During the formation of bacterial biofilms, planktonic bacteria first adhere to the solid surface and then form a polymer matrix that is rich in proteins, nucleic acids, and extracellular polysaccharides (EPS); this matrix exhibits a protective effect against adverse environmental factors. EPS is the main component of the polymer matrix. Figure 1 shows the changes in the EPS contents in S. aureus and S. enteritidis biofilms after different treatments (US, 0.5% PLA, 1% PLA, US + 0.5% PLA, and US + 1% PLA) for 30 min. As shown in Figure 1A, the soluble EPS content in the control S. aureus biofilm was 31.4 μg/mL. After treatment with US, 0.5% PLA, and 1% PLA, the soluble EPS content in the biofilms decreased to 23.9, 23.2, and 16.1 μg/mL, respectively. Treatments with US, 0.5% PLA, and 1% PLA reduced the soluble EPS content by 26.8%, 26.9%, and 48.7%, respectively. The combined treatment of US and PLA disrupted the EPS structure in the biofilm matrix, thereby destroying the integrity of the biofilms. Moreover, the combined treatment of US and 1% PLA decreased the soluble EPS content in the biofilms to 5.9 μg/mL. This finding indicates that the combination of ultrasound and PLA significantly reduced the insoluble EPS compared to ultrasound or PLA alone (p < 0.05).
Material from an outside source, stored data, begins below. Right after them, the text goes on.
/-! ## Packets -/

/-- The base transport header. -/
def bthBytes (op pad pkey dest : Nat) (ackReq : Bool) (psn : Nat) : List Byte :=
  beBytes 1 op ++ beBytes 1 (0x40 + 16 * pad) ++ beBytes 2 pkey ++ beBytes 4 dest ++ beBytes 4 (2 ^ 31 * b2n ackReq + psn)

/-- The invariant CRC covers the headers from IP on with the fields that change in flight as ones. -/
def icrc (v6 : Bool) (ip udp bth rest : List Byte) : List Byte :=
  let ones (l : List Byte) (is : List Nat) : List Byte := is.foldl (fun l i => patch l i [0xFF]) l
  let ipm := if v6 then ones (patch ip 0 [0x6F]) [1, 2, 3, 7] else ones ip [1, 8, 10, 11]
  fcsOf (List.replicate 8 0xFF ++ ipm ++ ones udp [6, 7] ++ ones bth [4] ++ rest)

/-- The frame of a RoCEv2 packet with a DSCP. -/
def roceFrame (s : State) (q dscp : Nat) (bth rest : List Byte) : List Byte :=
  let v := qpOf s q
  let h : NetHdr := { dstMac := qpRemoteMac v, srcMac := subMac s (qpPort v) (qpSub v), tag := tciOf (archField v 70 0 16),
                      ipv6 := qpIpv6 v, srcIp := qpLocalIp v, dstIp := qpRemoteIp v, dscp := dscp, ecn := 2, hop := qpHop v,
                      sport := pathPort v 0, dport := 4791, csum4 := s.sht.udpCsum4 }
  let n := if h.ipv6 then 40 else 20
  let dummy := ipBytes h (udpBytes h (bth ++ rest ++ [0, 0, 0, 0]))
  frameBytes h (bth ++ rest ++ icrc h.ipv6 (dummy.take n) ((dummy.drop n).take 8) bth rest)

/-- The packet of an opcode and a body, padded to four bytes. -/
def rocePacket (s : State) (q op : Nat) (psn : BitVec 32) (ackReq : Bool) (body : List Byte) : List Byte :=
  let v := qpOf s q
  let pad := (4 - body.length % 4) % 4
  roceFrame s q (qpDscp v) (bthBytes op pad (qpQkey v % 65536) (qpRemote v) ackReq (psn24 psn))
    (body ++ List.replicate pad 0)

def rethBytes (va key len : Nat) : List Byte := beBytes 8 va ++ beBytes 4 key ++ beBytes 4 len

/-- Payload bytes of a RoCEv2 packet's body: what follows RETH, AtomicETH or AETH. -/
def rocePayload (op n : Nat) : Nat :=
  match op with
  | 0x06 | 0x0A => n - 16
  | 0x0C | 0x13 | 0x14 => 0
  | 0x0D | 0x0F | 0x10 | 0x12 => n - 4
  | _ => n

/-- A data packet of the QP, paced. -/
def sendRoce (q op : Nat) (psn : BitVec 32) (ackReq : Bool) (body : List Byte) (s : State) : State :=
  let f := rocePacket s q op psn ackReq body
  pace q (f.length + 24) (queueFrame q f (countSent q 0 (rocePayload op body.length) s))
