-- ==== Sys2Proof/Machine/Start.lean ====
section
/-! DEFINITION. The steps of a cold and a warm start (R433 to R435), restarts (R432), firmware in flash (R437 to R439) and
measurements (R440). -/

namespace Sys2Proof.Machine

/-! ## Flash (R438) -/

def bankSize : Nat := 2 ^ 24

/-- `n` bytes of a bank from `off`. -/
def bankRead (s : State) (b off n : Nat) : List Byte :=
  let t := (tget ({} : Bank) s.fw.bank b).bytes
  (List.range n).map fun i => (tget none t (off + i)).getD (Config.flashByte b (off + i))

def bankWrite (b off : Nat) (bs : List Byte) (s : State) : State :=
  let k := tget ({} : Bank) s.fw.bank b
  let t := (bs.zipIdx).foldl (fun t (e : Byte × Nat) => tset none t (off + e.2) (some e.1)) k.bytes
  { s with fw := { s.fw with bank := tset {} s.fw.bank b { k with bytes := t } } }

/-- The image a bank holds: the header and as much body as it says, within the bank. -/
def bankImage (s : State) (b : Nat) : List Byte :=
  bankRead s b 0 (min bankSize (4096 + imgBodyLen (bankRead s b 0 4096)))

def bankDigest (s : State) (b : Nat) : List Byte := (tget ({} : Bank) s.fw.bank b).digest.getD []

/-- The firmware a start runs: the image, kept with its digest. -/
def runImage (b : Nat) (img : List Byte) (s : State) : State :=
  { s with fw := { s.fw with
    fwBank := b == 1
    svn := BitVec.ofNat 32 (imgSvn img)
    keyIndex := BitVec.ofNat 2 (imgKey img)
    retainedFw := imgSigned img
    retainedDigest := sha256 (imgSigned img)
    activated := false } }

/-! ## Steps -/

/-- The steps that must have ended before a step can (R433, R434): step 6 of a cold start runs beside step 5, step 5 of a warm
start beside step 4. -/
def stepAfter (warm : Bool) (n : Nat) : Option (List Nat) :=
  if warm then
    match n with
    | 1 => some [] | 2 => some [1] | 3 => some [2] | 4 => some [3] | 5 => some [3] | 6 => some [4] | 7 => some [5, 6]
    | _ => none
  else
    match n with
    | 1 => some [] | 2 => some [1] | 3 => some [2] | 4 => some [3] | 5 => some [4] | 6 => some [4] | 7 => some [5]
    | 8 => some [6, 7]
    | _ => none

/-- The step is under way. -/
def stepOpen (r : StartRun) (n : Nat) : Bool :=
  match stepAfter r.warm n with
  | some l => !r.done.contains n && l.all fun m => r.done.contains m
  | none => false

/-- The cumulative bound of a step in counts of the frame counter; `retrain` for a warm start in which a stack trains in
full. -/
def stepBound (warm retrain : Bool) (n : Nat) : Nat :=
  if warm then
    match n with
    | 1 => 20000000 | 2 => 50000000 | 3 => 90000000
    | 4 => if retrain then 2740000000 else 240000000
    | 5 => 100000000
    | 6 => if retrain then 2800000000 else 296000000
    | _ => if retrain then 2810000000 else 306000000
  else
    match n with
    | 1 => 10000000 | 2 => 210000000 | 3 => 240000000 | 4 => 640000000 | 5 => 3140000000 | 6 => 680000000
    | 7 => 3200000000 | _ => 3210000000

def markStep (n : Nat) (s : State) : State :=
  { s with fw := { s.fw with start := s.fw.start.map fun (r : StartRun) => { r with done := r.done ++ [n] } } }

/-- Step 2 of a cold start: the selected bank verifies, or the other one does (R438); else firmware fails. -/
def loadFirmware (s : State) : Option State :=
  let b := b2n s.fw.selected
  let try_ (b : Nat) : Option State :=
    let img := bankImage s b
    if (verifyImage false (minSvn s) img).isNone then some (runImage b img s) else none
  match try_ b with
  | some t => some t
  | none => (try_ (1 - b)).map fun (t : State) => { t with fw := { t.fw with fwFallback := true } }

/-- Step 1 of a warm start: the retained copy, or the bank activated since, has the digest recorded for it (R434, R439). -/
def rehashFirmware (s : State) : Option State :=
  if s.fw.activated then
    let b := b2n s.fw.selected
    let img := bankImage s b
    if sha256 (imgSigned img) = bankDigest s b then some (runImage b img s) else none
  else if sha256 s.fw.retainedFw = s.fw.retainedDigest then some s else none

/-- The order in which rails are turned on (R513): VPP, VDRAM, VDDQ, AVTT, AVDD, VDD_PL, VDD_WV, VDD_SB. -/
def railOrder : List Nat := [8, 6, 7, 5, 4, 3, 1, 2]

/-- A voltage in mV as linear16 with an exponent of `VOUT_MODE`, a signed number of 5 bits (R420). -/
def linear16 (mv exponent : Nat) : Nat :=
  if exponent % 32 < 16 then mv / (1000 * 2 ^ (exponent % 32)) % 65536
  else mv * 2 ^ (32 - exponent % 32) / 1000 % 65536

/-- The set point of a regulator: 0.80 V for the core rails VDD_WV, VDD_SB and VDD_PL under every profile (R27, R412), for the
others what the board configuration says. -/
def setPointMv (r : BoardVr) : Nat := if 1 ≤ r.role ∧ r.role ≤ 3 then 800 else r.vsetMv

/-- Frame firmware lists the regulators; the Treadle sets the set points of roles 1 to 3 and turns the rails on in order. The
CXL ports train once AVDD and VDD_PL are good (R420, R513). -/
def configureRegulators (regs : List BoardVr) (s : State) : State :=
  let regs := (regs.take 48).map fun r => { r with vsetMv := setPointMv r }
  let vr (r : BoardVr) : Regulator :=
    { addr := BitVec.ofNat 7 r.addr, valid := true, role := BitVec.ofNat 8 r.role, vsetMv := BitVec.ofNat 16 r.vsetMv,
      exponent := r.exponent % 32 }
  let t := (regs.zipIdx).foldl (fun t (e : BoardVr × Nat) => tset {} t e.2 (vr e.1)) []
  let s := { s with pwr := { s.pwr with vr := t }, pins := { s.pins with vrEn := true, avddGood := true, vddPlGood := true } }
  let setPoint (s : State) (e : BoardVr × Nat) : State :=
    if 1 ≤ e.1.role ∧ e.1.role ≤ 3 then emit (.pmbus e.2 0x21 (linear16 e.1.vsetMv e.1.exponent)) s else s
  let s := regs.zipIdx.foldl setPoint s
  let on (s : State) (role : Nat) : State :=
    (regs.zipIdx.filter fun e => e.1.role == role).foldl (fun s e => emit (.pmbus e.2 0x01 0x80) s) s
  startCxlTraining (railOrder.foldl on s)

/-- Built-in test leaves a hub die, a Weave die and a Spool stack (R435). -/
def enoughDies (dies : Nat) : Bool := bits dies 36 2 != 0 && bits dies 0 8 != 0 && bits dies 8 16 != 0

def writePresent (dies : Nat) (s : State) : State := setPresent (BitVec.ofNat 40 dies) s

/-- Every Tchiolmeo port of a die present trains (R355). -/
def trainPorts (warm : Bool) (s : State) : State :=
  (List.range 8).foldl (fun s k =>
    if inService s (accPort k) then beginTraining k .training (warm && (aport s k).hasEq) s else s) s

/-- All memory zeroed: granules 0 to 3 DEVICE, every other FREE, every context partition 0's, in the tables and all copies
(R55, R65). -/
def zeroMemory (s : State) : State :=
  let got : Tab (BitVec 16) := (List.range 4).map fun g => (g, BitVec.ofNat 16 (mkGot 0 gotDevice false))
  { s with spl := { s.spl with
    mem := [], poison := [], got := got
    gotCopy := (List.range 16).map fun n => (n, got) } }

/-- Granules FREE or ZEROING are zeroed and left FREE (R56). -/
def zeroFree (s : State) : State :=
  let st (g : Nat) : Nat := gotState (tget 0 s.spl.got g).toNat
  let open_ (g : Nat) : Bool := st g == gotFree || st g == gotZeroing
  let got := s.spl.got.filter fun e => !open_ e.1
  { s with spl := { s.spl with
    mem := s.spl.mem.filter fun e => !open_ (granuleOf e.1)
    poison := s.spl.poison.filter fun e => !open_ (granuleOf (e.1 * 64))
    got := got
    gotCopy := (List.range 16).foldl (fun t n => tset [] t n got) [] } }

/-- Resident images 1 to 4 in the image store (R299). -/
def loadResidents (ver : Nat) (s : State) : State :=
  let img : Image := { loaded := true, shared := true, resident := true, restart := true }
  { s with bob := { s.bob with
    image := [1, 2, 3, 4].foldl (fun t h => tset {} t h img) s.bob.image
    setVer := BitVec.ofNat 8 ver } }

/-- The measurements of R440: the boot ROM, the firmware, the resident images, the board configuration, the security state. -/
def measure (s : State) : Tab (List Byte) :=
  let vrs := s.pwr.vr.flatMap fun e => [e.1, e.2.addr.toNat, e.2.role.toNat, e.2.vsetMv.toNat]
  let put (t : Tab (List Byte)) (e : Nat × List Byte) : Tab (List Byte) := tset [] t e.1 (slice e.2 0 32)
  [(0, Config.measure 0 []), (1, sha256 s.fw.retainedFw), (2, Config.measure 2 [s.bob.setVer.toNat]),
   (3, Config.measure 3 (s.pins.straps.toNat :: vrs)),
   (4, Config.measure 4 [s.fw.svn.toNat, minSvn s, s.fw.keyIndex.toNat])].foldl put []

/-- The last step: the key store is zeroed, the measurements are written, and `READY` sets (R385, R433, R434, R440). -/
def becomeReady (warm : Bool) (ver : Nat) (s : State) : State :=
  let s := loadResidents ver s
  let now := frameTime s
  { s with
    cip := { s.cip with slot := [] }
    sht := { s.sht with poolUp := true }
    saf := { s.saf with passAt := allUnits.foldl (fun t u => tset 0 t u now) []
                        compareAt := allUnits.foldl (fun t u => tset 0 t u (unitTime s u)) [] }
    hang := { s.hang with hbAt := now, wfdAt := now }
    fw := { s.fw with ready := true, lastWarm := warm, warmFails := 0, coldFails := 0, start := none,
                      meas := measure s } }

def coldStep (n : Nat) (i : StartInfo) (s : State) : State :=
  match n with
  | 1 => if i.pass then markStep 1 s else failStart 1 1 s
  | 2 => match loadFirmware s with
    | some t => markStep 2 t
    | none => failStart 2 2 s
  | 3 => if i.pass then markStep 3 (configureRegulators i.regs s) else failStart 3 3 s
  | 4 => if enoughDies i.dies then trainPorts false (markStep 4 (writePresent i.dies s)) else failStart 4 5 s
  | 5 => markStep 5 s
  | 6 => markStep 6 s
  | 7 => startSampling none (markStep 7 (zeroMemory s))
  | _ => becomeReady false i.setVer s

def warmStep (n : Nat) (i : StartInfo) (s : State) : State :=
  match n with
  | 1 => match (if i.pass then rehashFirmware s else none) with
    | some t => markStep 1 t
    | none => failStart 1 2 s
  | 2 => if i.pass then markStep 2 (configureRegulators i.regs s) else failStart 2 3 s
  | 3 => if enoughDies i.dies then trainPorts true (markStep 3 (writePresent i.dies s)) else failStart 3 5 s
  | 4 => markStep 4 { s with fw := { s.fw with retrained := BitVec.ofNat 16 i.retrained } }
  | 5 => markStep 5 s
  | 6 => startSampling none (markStep 6 (zeroFree s))
  | _ => becomeReady true i.setVer s

/-- START_STEP_DONE: a step that is under way ends. -/
def startStep (n : Nat) (i : StartInfo) (s : State) : State :=
  match s.fw.start with
  | none => s
  | some r => if !stepOpen r n then s else if r.warm then warmStep n i s else coldStep n i s

def execStartStepDone (step : Nat) (info : StartInfo) (s : State) : Host.Outcome State Fault Refusal :=
  ends s (startStep step info s)

/-- START_STEP_OVERRUN: a step under way has reached its bound; `retrain` says that a stack trains in full. -/
def startOverrun (n : Nat) (retrain : Bool) (s : State) : State :=
  match s.fw.start with
  | none => s
  | some r =>
    let bound := stepBound r.warm (retrain || s.fw.retrained != 0) n
    if !stepOpen r n || decide ((frameTime s - r.at_).toNat < bound) then s else failStart n 4 s

def execStartStepOverrun (step : Nat) (retrain : Bool) (s : State) : Host.Outcome State Fault Refusal :=
  ends s (startOverrun step retrain s)

/-! ## Restarts and resets (R432, R469, R485) -/

def descDevRestart : OpDesc := { code := 0x0C20, bytes := 1, used := [(16, 0, 1)], infra := true }

/-- DEV_RESTART, the first one: fetching stops, every other command outstanding completes with ABORTED, its own with OK, and
the start follows. A later one is aborted. -/
def execDevRestart (c : Cmd) (s : State) : Host.Outcome State Fault Refusal :=
  runCmd descDevRestart c [(s.fw.restart.isSome, .aborted)] s fun s =>
    let own := cmdRef c
    let (_, s) := abortAll (fun r => r != own) true s
    let quiet (k : Skein) : Skein := { k with fetching := false, fetched := [] }
    let sk (e : Nat × Skein) : Nat × Skein := (e.1, quiet e.2)
    let ad (e : Nat × AdminQ) : Nat × AdminQ := (e.1, { e.2 with sk := quiet e.2.sk })
    let s := { s with jcq := { s.jcq with skein := s.jcq.skein.map sk, admin := s.jcq.admin.map ad } }
    let s := complete c .ok [] frameServices s
    { s with fw := { s.fw with restart := some { cold := param c 16 1 0 1 == 1, cmd := own, at_ := frameTime s } } }

/-- The restart's start begins (R432 step 4). -/
def restartNow (s : State) : State :=
  match s.fw.restart with
  | some r => beginStart (!r.cold) s
  | none => s

/-- It begins once every completion has been written or has failed. -/
def restartCheck (s : State) : State :=
  if s.fw.restart.isSome && s.jcq.done.isEmpty then restartNow s else s

/-- RESTART_DEADLINE: 1 ms after the dispatch it begins in any case. -/
def restartDeadline (s : State) : State :=
  match s.fw.restart with
  | some r => if (frameTime s - r.at_).toNat < 1000000 then s else restartNow s
  | none => s

def execRestartDeadline (s : State) : Host.Outcome State Fault Refusal := ends s (restartDeadline s)

/-- PACKAGE_RESET: 1 µs after the request, everything is reset and a warm start follows (R429, R485). -/
def packageReset (s : State) : State :=
  match s.fw.pkgReset with
  | some t => if (frameTime s - t).toNat < 1000 then s else beginStart true s
  | none => s

def execPackageReset (s : State) : Host.Outcome State Fault Refusal := ends s (packageReset s)

/-- LOCKSTEP_MISCOMPARE: a record, `LOCKSTEP_SEEN` and a package reset (R469). `unit` is die 38's. -/
def lockstep (unit step : Nat) (s : State) : State :=
  if dieOf unit ≠ 38 ∨ !validUnit unit then s
  else
    let s := { s with saf := { s.saf with lockstepSeen := true } }
    beginStart true (writeRecord { mkRecord s unit 0x0701 with info0 := unit + 1024, info1 := step } s)

def execLockstepMiscompare (unit step : Nat) (s : State) : Host.Outcome State Fault Refusal :=
  ends s (lockstep unit step s)

/-- A write of `SAFE_EXIT` in safe mode: a cold start with both counts cleared (R436). -/
def safeExit (s : State) : State :=
  if s.fw.safeMode then beginStart false { s with fw := { s.fw with warmFails := 0, coldFails := 0 } } else s

/-! ## Firmware commands (R439) -/

def descFwDownload : OpDesc :=
  { code := 0x0C01, bytes := 16, used := [(16, 0, 32), (22, 0, 16), (24, 0, 64)], data := true, infra := true }

/-- The bank that is not selected. -/
def spareBank (s : State) : Nat := 1 - b2n s.fw.selected

/-- FW_DOWNLOAD writes the unselected bank. -/
def execFwDownload (c : Cmd) (s : State) : Host.Outcome State Fault Refusal :=
  let off := fieldLE c.packet 16 4
  let len := cmdLength c
  runCmd descFwDownload c
    [(len % 4096 != 0, .lenRange), (off % 4096 != 0 || decide (off + len > bankSize), .bounds)] s fun s =>
      match bufRead frameServices c.part (param c 22 2 0 16) (fieldLE c.packet 24 8) len c.ext s with
      | (s, .ok, bs) => complete c .ok [] frameServices (bankWrite (spareBank s) off (slice bs 0 len) s)
      | (s, st, _) => complete c st [] frameServices s

def descFwActivate : OpDesc := { code := 0x0C02, bytes := 1, used := [(16, 0, 1)], infra := true }

/-- FW_ACTIVATE verifies the unselected bank and selects it for the next start. -/
def execFwActivate (c : Cmd) (s : State) : Host.Outcome State Fault Refusal :=
  runCmd descFwActivate c [] s fun s =>
    let b := spareBank s
    let img := bankImage s b
    match verifyImage false (minSvn s) img with
    | some e => complete c (badStatus e) [] frameServices s
    | none =>
      let k := { tget ({} : Bank) s.fw.bank b with digest := some (sha256 (imgSigned img)) }
      let raised := if param c 16 1 0 1 = 1 then BitVec.ofNat 16 (max (minSvn s) (imgSvn img)) else s.fw.minSvnRaised
      complete c .ok [bits (imgBuild img) 0 32, bits (imgBuild img) 32 32] frameServices
        { s with fw := { s.fw with bank := tset {} s.fw.bank b k, selected := b == 1, activated := true,
                                   minSvnRaised := raised } }

end Sys2Proof.Machine
end

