/-- Requests and their answers (R44, R46, R47), the refusal of R53, and host accesses with the snoop filter (R60). -/
def Obligations.SpoolRequestsAreServed : Prop :=
  (∀ (r : SpoolReq) (n : Nat) (s : State), settled s → usesBadEntry r = false → r.errs = [] → r.kind = .read n →
      lineStatus s r.src r.ctx r.off = .ok → firstBad s r.src r.ctx false (linePieces r.off n) = none →
      snoopNeeded s r = none → exec (.spoolRequest r) s = .next
        (emit (.spoolReply r.src .ok (memRead s.spl.mem r.off n)) (countLines r.ctx false (linePieces r.off n) s))) ∧
    (∀ (r : SpoolReq) (d : List Byte) (s : State), settled s → usesBadEntry r = false → r.errs = [] →
      r.kind = .write d false → lineStatus s r.src r.ctx r.off = .ok →
      firstBad s r.src r.ctx true (linePieces r.off d.length) = none → snoopNeeded s r = none →
      exec (.spoolRequest r) s = .next (emit (.spoolReply r.src .ok [])
        (countLines r.ctx true (linePieces r.off d.length) (storeUpTo r.off d none (linePieces r.off d.length) s)))) ∧
    (∀ (r : SpoolReq) (d : List Byte) (s : State), settled s → usesBadEntry r = false → r.errs = [] →
      r.kind = .write d true → lineStatus s r.src r.ctx r.off = .ok →
      firstBad s r.src r.ctx true (linePieces r.off d.length) = none → snoopNeeded s r = none →
      exec (.spoolRequest r) s = .next (emit (.spoolReply r.src .ok [])
        (countLines r.ctx true (linePieces r.off d.length) (poisonedWrite (linePieces r.off d.length) s)))) ∧
    (∀ (r : SpoolReq) (op : AtomOp) (operand compare : Nat) (s : State), settled s → usesBadEntry r = false →
      r.errs = [] → r.kind = .atomic op operand compare → lineStatus s r.src r.ctx r.off = .ok →
      firstBad s r.src r.ctx false (linePieces r.off 8) = none → firstBad s r.src r.ctx true (linePieces r.off 8) = none →
      snoopNeeded s r = none → exec (.spoolRequest r) s = .next
        (emit (.spoolReply r.src .ok (memRead s.spl.mem r.off 8)) (spoolWrite r.src r.ctx r.off
          (leBytes 8 (atomApply op (leNat (memRead s.spl.mem r.off 8)) operand compare))
          (countLines r.ctx false (linePieces r.off 8) s)).1)) ∧
    (∀ (r : SpoolReq) (n a : Nat) (s : State), settled s → usesBadEntry r = false → r.errs = [] → r.kind = .read n →
      lineStatus s r.src r.ctx r.off = .ok → firstBad s r.src r.ctx false (linePieces r.off n) = some (a, .poison) →
      stackUp s (stackOf a) = true → snoopNeeded s r = none → exec (.spoolRequest r) s = .next
        (emit (.spoolReply r.src .poison []) (noteUe a (countLines r.ctx false (before a (linePieces r.off n)) s)))) ∧
    (∀ (r : SpoolReq) (s : State), usesBadEntry r = false → lineStatus s r.src r.ctx r.off = .partitionMismatch →
      exec (.spoolRequest r) s = .next (ended s
        (emit (.spoolReply r.src .partitionMismatch []) (noteDeny r.src r.ctx r.off s)))) ∧
    (∀ (h : HostMemReq) (s : State), settled s → portUsable s h.port = true → (hport s h.port).memEn = true →
      lineStatus s (cxlPort h.port) 0 h.off = .ok → filterOf s (h.off / 64) = none →
      (filterLines s (stackOf h.off)).length < 262144 → h.errs = [] → poisoned s h.off = false → h.data = none →
      exec (.hostCxlMemRequest h) s = .next
        (emit (.cxlMem h.port (h.off / 64 * 64) (memRead s.spl.mem (h.off / 64 * 64) 64) false)
          (setFilter (h.off / 64) (some (h.port, h.own))
            (bump (cxlPort h.port) 4 1 (bump (controller (stackOf h.off)) 2 1 s))))) ∧
    (∀ (h : HostMemReq) (d : List Byte) (s : State), settled s → portUsable s h.port = true →
      (hport s h.port).memEn = true → lineStatus s (cxlPort h.port) 0 h.off = .ok →
      filterOf s (h.off / 64) = none → h.poison = false → h.data = some d →
      exec (.hostCxlMemRequest h) s = .next (storePiece (h.off / 64 * 64) (slice d 0 64)
        (bump (cxlPort h.port) 5 1 (bump (controller (stackOf h.off)) 3 1 s)))) ∧
    ∀ (h : HostMemReq) (d : List Byte) (p : Nat) (m : Bool) (s : State), settled s → portUsable s h.port = true →
      (hport s h.port).memEn = true → lineStatus s (cxlPort h.port) 0 h.off = .ok →
      filterOf s (h.off / 64) = some (p, m) → h.poison = false → h.data = some d →
      exec (.hostCxlMemRequest h) s = .next (setFilter (h.off / 64) (some (p, false))
        (storePiece (h.off / 64 * 64) (slice d 0 64)
          (bump (cxlPort h.port) 5 1 (bump (controller (stackOf h.off)) 3 1 s))))

/-- Back-invalidation (R60, R61), scrubbing (R49), table copies (R54) and zeroing (R59). -/
def Obligations.SpoolMaintenanceRows : Prop :=
  (∀ (id rid : Nat) (s : State) (w : BiWait), settled s → s.spl.biWaits.find? (fun x => x.id == id) = some w →
      w.why = .release rid → w.inv = true → exec (.birsp id) s = .next (setFilter w.line none (dropWait id s))) ∧
    (∀ (id : Nat) (s : State) (w : BiWait) (r : SpoolReq), s.spl.biWaits.find? (fun x => x.id == id) = some w →
      w.why = .device r → exec (.birsp id) s = .next (ended s
        (admitRequest r (setFilter w.line (if w.inv then none else some (w.port, false)) (dropWait id s))))) ∧
    (∀ (id : Nat) (s : State) (w : BiWait) (r : SpoolReq), s.spl.biWaits.find? (fun x => x.id == id) = some w →
      biOverdue s w = true → w.why = .device r → exec (.biTimeout id) s = .next (ended s
        (spoolAnswer r .timeout [] (biTimeoutRecord w.line (dropWait id s))))) ∧
    (∀ (stack line : Nat) (s : State), settled s → s.spl.scrubEnable = true → stackUp s stack = true →
      line = (tget 0 s.spl.scrubPos stack).toNat →
      (∀ chan < 64, poisoned s (line * 2 ^ 16 + stack * 2 ^ 12 + chan * 64) = false) →
      (line + 1 ≠ 2 ^ 25 → exec (.scrubLineStep stack []) s = .next { bump (controller stack) 7 64 s with
        spl := { s.spl with scrubPos := tset 0 s.spl.scrubPos stack (BitVec.ofNat 25 (line + 1)) } }) ∧
      (line + 1 = 2 ^ 25 → exec (.scrubLineStep stack []) s = .next (endPass stack (bump (controller stack) 7 64 s)))) ∧
    (∀ (unit : Nat) (s : State) (u : TableUpdate), s.spl.updates.find? (fun x => x.unit == unit) = some u →
      ∃ t, exec (.tableCopyUpdate unit) s = .next t ∧
        t = ended s (ackTable u.id unit (releaseApplied u.id unit (applyUpdate u { s with spl := { s.spl with
          updates := s.spl.updates.filter (fun v => !(v.id == u.id && v.unit == u.unit)) } }))) ∧
        (u.granule = true →
          (∀ g, tget 0 (tget [] t.spl.gotCopy (dieOf unit - 8)) g =
            if u.first ≤ g ∧ g < u.first + u.count then BitVec.ofNat 16 u.value
            else tget 0 (tget [] s.spl.gotCopy (dieOf unit - 8)) g) ∧
          (∀ n, n ≠ dieOf unit - 8 → tget [] t.spl.gotCopy n = tget [] s.spl.gotCopy n) ∧ t.spl.got = s.spl.got)) ∧
    ∀ (stack : Nat) (s : State) (r : Release), settled s →
      s.spl.releases.find? (fun r => stack ∈ r.toZero && stack ∉ r.toApply && (releaseSnoops s r.id stack).isEmpty) =
        some r → ∃ t, exec (.zeroingComplete stack) s = .next t ∧
        ∀ off, tget 0 t.spl.mem off =
          if r.first ≤ granuleOf off ∧ granuleOf off < r.first + r.count ∧ stackOf off = stack then 0
          else tget 0 s.spl.mem off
As shown in Figure 1B, the insoluble EPS content in the control S. aureus biofilm was 128.4 μg/mL. After treatment with US, 0.5% PLA, 1% PLA, US + 0.5% PLA, and US + 1% PLA, the insoluble EPS contents decreased to 108.6, 103.7, 95.5, 87.8, and 85.3 μg/mL, respectively. Treatment with 1% PLA reduced the insoluble EPS content by 25.6%, while the co-treatment of US + 0.5% PLA reduced the content by 31.6%, indicating the synergistic effect of US and PLA on removing the biofilm matrix.
Based on Figure 1C,D, the changes in the soluble and insoluble EPS contents in S. enteritidis biofilms after different antibacterial treatment were similar to those of the S. aureus biofilms. The combined treatment of US and PLA significantly decreased the soluble and insoluble EPS contents than single US or PLA treatment (p < 0.05). Therefore, US and PLA had synergistic effects on destroying the biofilm matrix. When US and PLA was used together, US allowed the easy entry of PLA into the biofilm cells by increasing the permeability of the cell membrane, so PLA had a better antibacterial effect.

3.3. CLSM Analysis

The CLSM images of S. aureus and S. enteritidis biofilms after different treatments for 30 min are shown Figure 2. The control S. aureus and S. enteritidis biofilms were green (Figure 2(A1,B1)). The S. aureus and S. enteritidis biofilms treated with US for 30 min were yellowish-green (Figure 2(A4,B4)), indicating that most bacterial cells in the biofilms remained intact. The S. aureus and S. enteritidis biofilms treated with 0.5% PLA and 1% PLA for 30 min were green, yellow, and red (Figure 2(A2,A3,B2,B3)). With increasing PLA concentrations, the number of red cells increased. The S. aureus and S. enteritidis biofilms treated with US + 0.5% PLA and US + 1% PLA were almost completely red, indicating extremely serious damage to the biofilm cells. The CLSM images indicated that the combination of ultrasound and PLA was more effective to destroy cell membranes in foodborne pathogen biofilms than the single treatments.

3.4. SEM Analysis

SEM was used to further analyze the effect of the combined treatment of US and PLA on the cell membrane damages of the S. aureus and S. enteritidis biofilm cells. The control bacterial cells of the S. aureus and S. enteritidis biofilms were surrounded by a large amount of EPS (Figure 3(A1,B1)). After treatment with ultrasound, 0.5% PLA, and 1% PLA for 30 min, the pathogen cells began to be exposed without the surrounding EPS (Figure 3(A2–A4,B2–B4)). Most of the S. aureus biofilm cells after single treatments still had cell structures (Figure 3(A4,B4)), while the S. enteritidis biofilm cells were seriously wrinkled (Figure 3(A2,A3,B2,B3)). The combination of ultrasound and PLA induced more obvious morphological damage to the bacterial cells (Figure 3(A5,A6,B5,B6)). The S. aureus biofilm cells began to shrivel (Figure 3(A5,A6)), and the S. enteritidis biofilm cells were thoroughly damaged and did not have intact cell structures (Figure 3(B5,B6)). Hence, ultrasound combined with PLA treatment caused more serious damage to the bacterial cells and biofilm matrix, consistent with the above results of bacterial inactivation and EPS content.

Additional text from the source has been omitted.